As at 31 December 2025, certain deposits amounting to approximately RMB335,000,000 (2024: RMB35,000,000), electric generating facilities amounting to approximately RMB756,607,000 (2024: RMB790,562,000) and certain trade and bills receivables relating to income receipts right from the sales of electricity amounting to approximately RMB286,228,000 (2024: RMB277,050,000) were pledged to banks for secured bank loans and banking facilities at an interest rate of 2.6% – 3.65% (2024: 2.40% – 4.25%) per annum. Pledged bank deposits bear interest at an average effective interest rates at 3.00% (2024: 3.00%) per annum and for 25 to 48 months (2024: 25 months). The pledged deposits will be released by the expiry of relevant banking facilities.
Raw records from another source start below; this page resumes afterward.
-- ==== Sys2Proof/Laws/QueueBoot.lean ====
section
/-! SUPPORT. That the operations of Machine/Boot.lean leave the queue of waiting commands alone. -/

namespace Sys2Proof.Machine

theorem freshState_pending (s : State) : (freshState s).pending = s.pending := by
  unfold freshState
  grind

theorem coldReset_pending (s : State) (cause : Nat) : (coldReset s cause).pending = s.pending := by
  unfold coldReset
  grind [freshState_pending, put_pending]

theorem tapReset_pending (s : State) : (tapReset s).pending = s.pending := by
  unfold tapReset
  grind

theorem testEnable_pending (s : State) (high : Bool) : (testEnable s high).pending = s.pending := by
  unfold testEnable
  grind [coldReset_pending, useFree_pending]

theorem testWrite_pending (s : State) (x : TestPad) (v : Nat) : (testWrite s x v).pending = s.pending := by
  unfold testWrite
  grind [tapReset_pending, testEnable_pending]

theorem testRead_pending (s : State) (x : TestPad) : (testRead s x).pending = s.pending := by
  unfold testRead
  grind [useFree_pending]

theorem maskStates_pending (s : State) : (maskStates s).pending = s.pending := by
  unfold maskStates
  grind [forN_pending, setStrState_pending]

theorem warmReset_pending (s : State) (cause : Nat) : (warmReset s cause).pending = s.pending := by
  unfold warmReset
  grind [freshState_pending, maskStates_pending, modeLast_pending, put_pending, settle_pending]

theorem wakeUp_pending (s : State) (src : Nat) : (wakeUp s src).pending = s.pending := by
  unfold wakeUp
  grind [clrF_pending, freshState_pending, maskStates_pending, modeLast_pending, put_pending]

theorem wakeEvent_pending (s : State) (src : Nat) (en : Bool) : (wakeEvent s src en).pending = s.pending := by
  unfold wakeEvent
  grind [dormAbort_pending, wakeUp_pending]

theorem loadConfig_pending (s : State) (i : List Byte) : (loadConfig s i).pending = s.pending := by
  unfold loadConfig
  grind [forN_pending, put_pending, putTrained_pending, putTset_pending]

theorem loadPatch_pending (s : State) (i : List Byte) : (loadPatch s i).pending = s.pending := by
  unfold loadPatch
  grind [forN_pending, put_pending]

theorem bootTest_pending (s : State) (n part sig : Nat) : (bootTest s n part sig).pending = s.pending := by
  unfold bootTest
  grind [declareFray_pending, put_pending, setStrState_pending]

theorem bootTests_pending (s : State) (tests : List (Nat × Word32)) : (bootTests s tests).pending = s.pending := by
  unfold bootTests
  grind [bootTest_pending, forN_pending]

theorem startCores_pending (s : State) (b0 b1 : Bool) : (startCores s b0 b1).pending = s.pending := by
  unfold startCores
  grind [activate_pending, setCore_pending]

theorem bootFail_pending (s : State) (code : Nat) : (bootFail s code).pending = s.pending := by
  unfold bootFail
  grind [put_pending, setF_pending, setMode_pending, warmReset_pending]

theorem bootCtlStore_pending (s : State) (v : Nat) : (bootCtlStore s v).pending = s.pending := by
  unfold bootCtlStore
  grind [put_pending]

theorem bootAttempt_pending (s : State) (flash : Option (List Byte)) (c : BootCrypto) (trained b0 b1 : Bool) (tests : List (Nat × Word32)) : (bootAttempt s flash c trained b0 b1 tests).pending = s.pending := by
  unfold bootAttempt
  grind [bootFail_pending, bootTests_pending, loadConfig_pending, loadPatch_pending, put_pending, startCores_pending]

theorem bootReady_pending (s : State) (t : Nat) : (bootReady s t).pending = s.pending := by
  unfold bootReady
  grind [clrF_pending, raiseAll_pending, setF_pending, setMode_pending, stamp_pending]

theorem gateRefused_pending (s : State) (b kind : Nat) : (gateRefused s b kind).pending = s.pending := by
  unfold gateRefused
  grind [bump_pending, clrF_pending, put_pending]

theorem clockGate_pending (s : State) (b : Nat) (refused : Bool) (t : Nat) : (clockGate s b refused t).pending = s.pending := by
  unfold clockGate
  grind [dormAbort_pending, gateRefused_pending, put_pending, stamp_pending]

theorem blockWake_pending (s : State) (b t : Nat) : (blockWake s b t).pending = s.pending := by
  unfold blockWake
  grind [gateRefused_pending, put_pending, stamp_pending]

theorem setTemp_pending (s : State) (d : BitVec 11) : (setTemp s d).pending = s.pending := by
  unfold setTemp
  grind [fault_pending, freqHot_pending, put_pending]

theorem setCause_pending (s : State) (f : Sup → Sup) : (setCause s f).pending = s.pending := by
  unfold setCause
  grind

theorem execPowerOn_pending (s : State) (t' : State) (ht' : execPowerOn s = .next t') : t'.pending = s.pending := by
  unfold execPowerOn at *
  grind [coldReset_pending, tapReset_pending]

theorem pinReset_pending (s : State) : (pinReset s).pending = s.pending := by
  unfold pinReset
  grind [coldReset_pending, put_pending]

theorem execResetNAssert_pending (ns : Nat) (takes : Bool) (s : State) (t' : State) (ht' : execResetNAssert ns takes s = .next t') : t'.pending = s.pending := by
  unfold execResetNAssert at *
  grind [pinReset_pending]

theorem execInternalResetRelease_pending (sel : Fin 4) (s : State) (t' : State) (ht' : execInternalResetRelease sel s = .next t') : t'.pending = s.pending := by
  unfold execInternalResetRelease at *
  grind

theorem execAonBrownOut_pending (s : State) (t' : State) (ht' : execAonBrownOut s = .next t') : t'.pending = s.pending := by
  unfold execAonBrownOut at *
  grind [coldReset_pending]

theorem execAonRstCtl_pending (v : Word32) (s : State) (t' : State) (ht' : execAonRstCtl v s = .next t') : t'.pending = s.pending := by
  unfold execAonRstCtl at *
  grind [warmReset_pending]

theorem execBootAttempt_pending (flash : Option (List Byte)) (key : Option (Fin 4)) (sig gcm trained b0 b1 : Bool) (tests : List (Nat × Word32)) (s : State) (t' : State) (ht' : execBootAttempt flash key sig gcm trained b0 b1 tests s = .next t') : t'.pending = s.pending := by
  unfold execBootAttempt at *
  grind [bootAttempt_pending]

theorem execBootTimeout_pending (t : Nat) (s : State) (t' : State) (ht' : execBootTimeout t s = .next t') : t'.pending = s.pending := by
  unfold execBootTimeout at *
  grind [bootFail_pending, put_pending]

theorem execAonBootData_pending (v : Word32) (s : State) (t' : State) (ht' : execAonBootData v s = .next t') : t'.pending = s.pending := by
  unfold execAonBootData at *
  grind

theorem bootRetry_pending (s : State) : (bootRetry s).pending = s.pending := by
  unfold bootRetry
  grind [clrF_pending, setF_pending, warmReset_pending]

theorem bootGo_pending (s : State) (t : Nat) : (bootGo s t).pending = s.pending := by
  unfold bootGo
  grind [stamp_pending]

theorem bootCtl_pending (s : State) (v t : Nat) : (bootCtl s v t).pending = s.pending := by
  unfold bootCtl
  grind [bootCtlStore_pending, bootGo_pending, bootRetry_pending]

theorem execAonBootGo_pending (x : Timed Word32) (s : State) (t' : State) (ht' : execAonBootGo x s = .next t') : t'.pending = s.pending := by
  unfold execAonBootGo at *
  grind [bootCtl_pending]

theorem execAonBootRetry_pending (v : Word32) (s : State) (t' : State) (ht' : execAonBootRetry v s = .next t') : t'.pending = s.pending := by
  unfold execAonBootRetry at *
  grind [bootCtl_pending]

theorem execB0Ready_pending (t : Nat) (s : State) (t' : State) (ht' : execB0Ready t s = .next t') : t'.pending = s.pending := by
  unfold execB0Ready at *
  grind [bootReady_pending]

theorem execClockGate_pending (b : Fin 32) (refused : Bool) (t : Nat) (s : State) (t' : State) (ht' : execClockGate b refused t s = .next t') : t'.pending = s.pending := by
  unfold execClockGate at *
  grind [clockGate_pending]

theorem execBlockWake_pending (b : Fin 32) (t : Nat) (s : State) (t' : State) (ht' : execBlockWake b t s = .next t') : t'.pending = s.pending := by
  unfold execBlockWake at *
  grind [blockWake_pending, finSettle_pending]

theorem execWakeNFall_pending (s : State) (t' : State) (ht' : execWakeNFall s = .next t') : t'.pending = s.pending := by
  unfold execWakeNFall at *
  grind [wakeEvent_pending]

theorem execPerstNRise_pending (s : State) (t' : State) (ht' : execPerstNRise s = .next t') : t'.pending = s.pending := by
  unfold execPerstNRise at *
  grind [wakeEvent_pending]

theorem execWakeTimerExpiry_pending (t : Nat) (s : State) (t' : State) (ht' : execWakeTimerExpiry t s = .next t') : t'.pending = s.pending := by
  unfold execWakeTimerExpiry at *
  grind [wakeUp_pending]

theorem execThermalHot_pending (d : BitVec 11) (s : State) (t' : State) (ht' : execThermalHot d s = .next t') : t'.pending = s.pending := by
  unfold execThermalHot at *
  grind [setTemp_pending]

theorem execThermalCrit_pending (d : BitVec 11) (s : State) (t' : State) (ht' : execThermalCrit d s = .next t') : t'.pending = s.pending := by
  unfold execThermalCrit at *
  grind [setTemp_pending]

theorem execJunctionBelow100c_pending (d : BitVec 11) (s : State) (t' : State) (ht' : execJunctionBelow100c d s = .next t') : t'.pending = s.pending := by
  unfold execJunctionBelow100c at *
  grind [setTemp_pending]

theorem execSupplyOor_pending (s : State) (t' : State) (ht' : execSupplyOor s = .next t') : t'.pending = s.pending := by
  unfold execSupplyOor at *
  grind [fault_pending, setCause_pending]

theorem execRailInRange_pending (s : State) (t' : State) (ht' : execRailInRange s = .next t') : t'.pending = s.pending := by
  unfold execRailInRange at *
  grind [setCause_pending]

theorem execClkFail_pending (s : State) (t' : State) (ht' : execClkFail s = .next t') : t'.pending = s.pending := by
  unfold execClkFail at *
  grind [fault_pending, setCause_pending]

theorem execClockRestored_pending (s : State) (t' : State) (ht' : execClockRestored s = .next t') : t'.pending = s.pending := by
  unfold execClockRestored at *
  grind [setCause_pending]

theorem execHostLinkDown_pending (s : State) (t' : State) (ht' : execHostLinkDown s = .next t') : t'.pending = s.pending := by
  unfold execHostLinkDown at *
  grind [fault_pending, setCause_pending]

theorem execHostLinkUp_pending (s t' : State) (ht' : execHostLinkUp s = .next t') : t'.pending = s.pending := by
  unfold execHostLinkUp at ht'
  split at ht'
  · cases ht'; rfl
  · exact (finSettle_pending _ _ ht').trans (setCause_pending s fun x => { x with linkBad := false })

end Sys2Proof.Machine
end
LIQUIDITY AND FINANCIAL RESOURCES
As at 31 December 2025, the Group’s total assets were approximately RMB4,926,970,000 (2024: RMB4,666,187,000) (of which current assets were approximately RMB2,798,547,000 (2024: approximately RMB2,928,291,000) and non-current assets were approximately RMB2,128,423,000 (2024: approximately RMB1,737,896,000)), the total liabilities were approximately RMB2,619,041,000 (2024: approximately RMB2,319,095,000) (of which current liabilities were approximately RMB1,419,907,000 (2024: approximately RMB1,229,692,000) and non-current liabilities were approximately RMB1,199,134,000 (2024: approximately RMB1,089,403,000)), and shareholder’s equity attributable to owners of the Company reached approximately RMB1,519,179,000 (2024: approximately RMB1,561,877,000). As at 31 December 2025, the Group’s total cash, time deposits and pledged deposits were approximately RMB1,444,308,000 (31 December 2024: approximately RMB1,455,212,000). As at 31 December 2025, the Group has current bank loans due within one year of approximately RMB759,233,000 (2024: approximately RMB424,602,000) carrying fixed interest rates and non-current bank loans of approximately RMB1,135,883,000 (31 December 2024: approximately RMB1,073,417,000) carrying fixed interest rates.
The Group generally finances its operations from cash flows generated internally and short-term and long-term bank borrowings.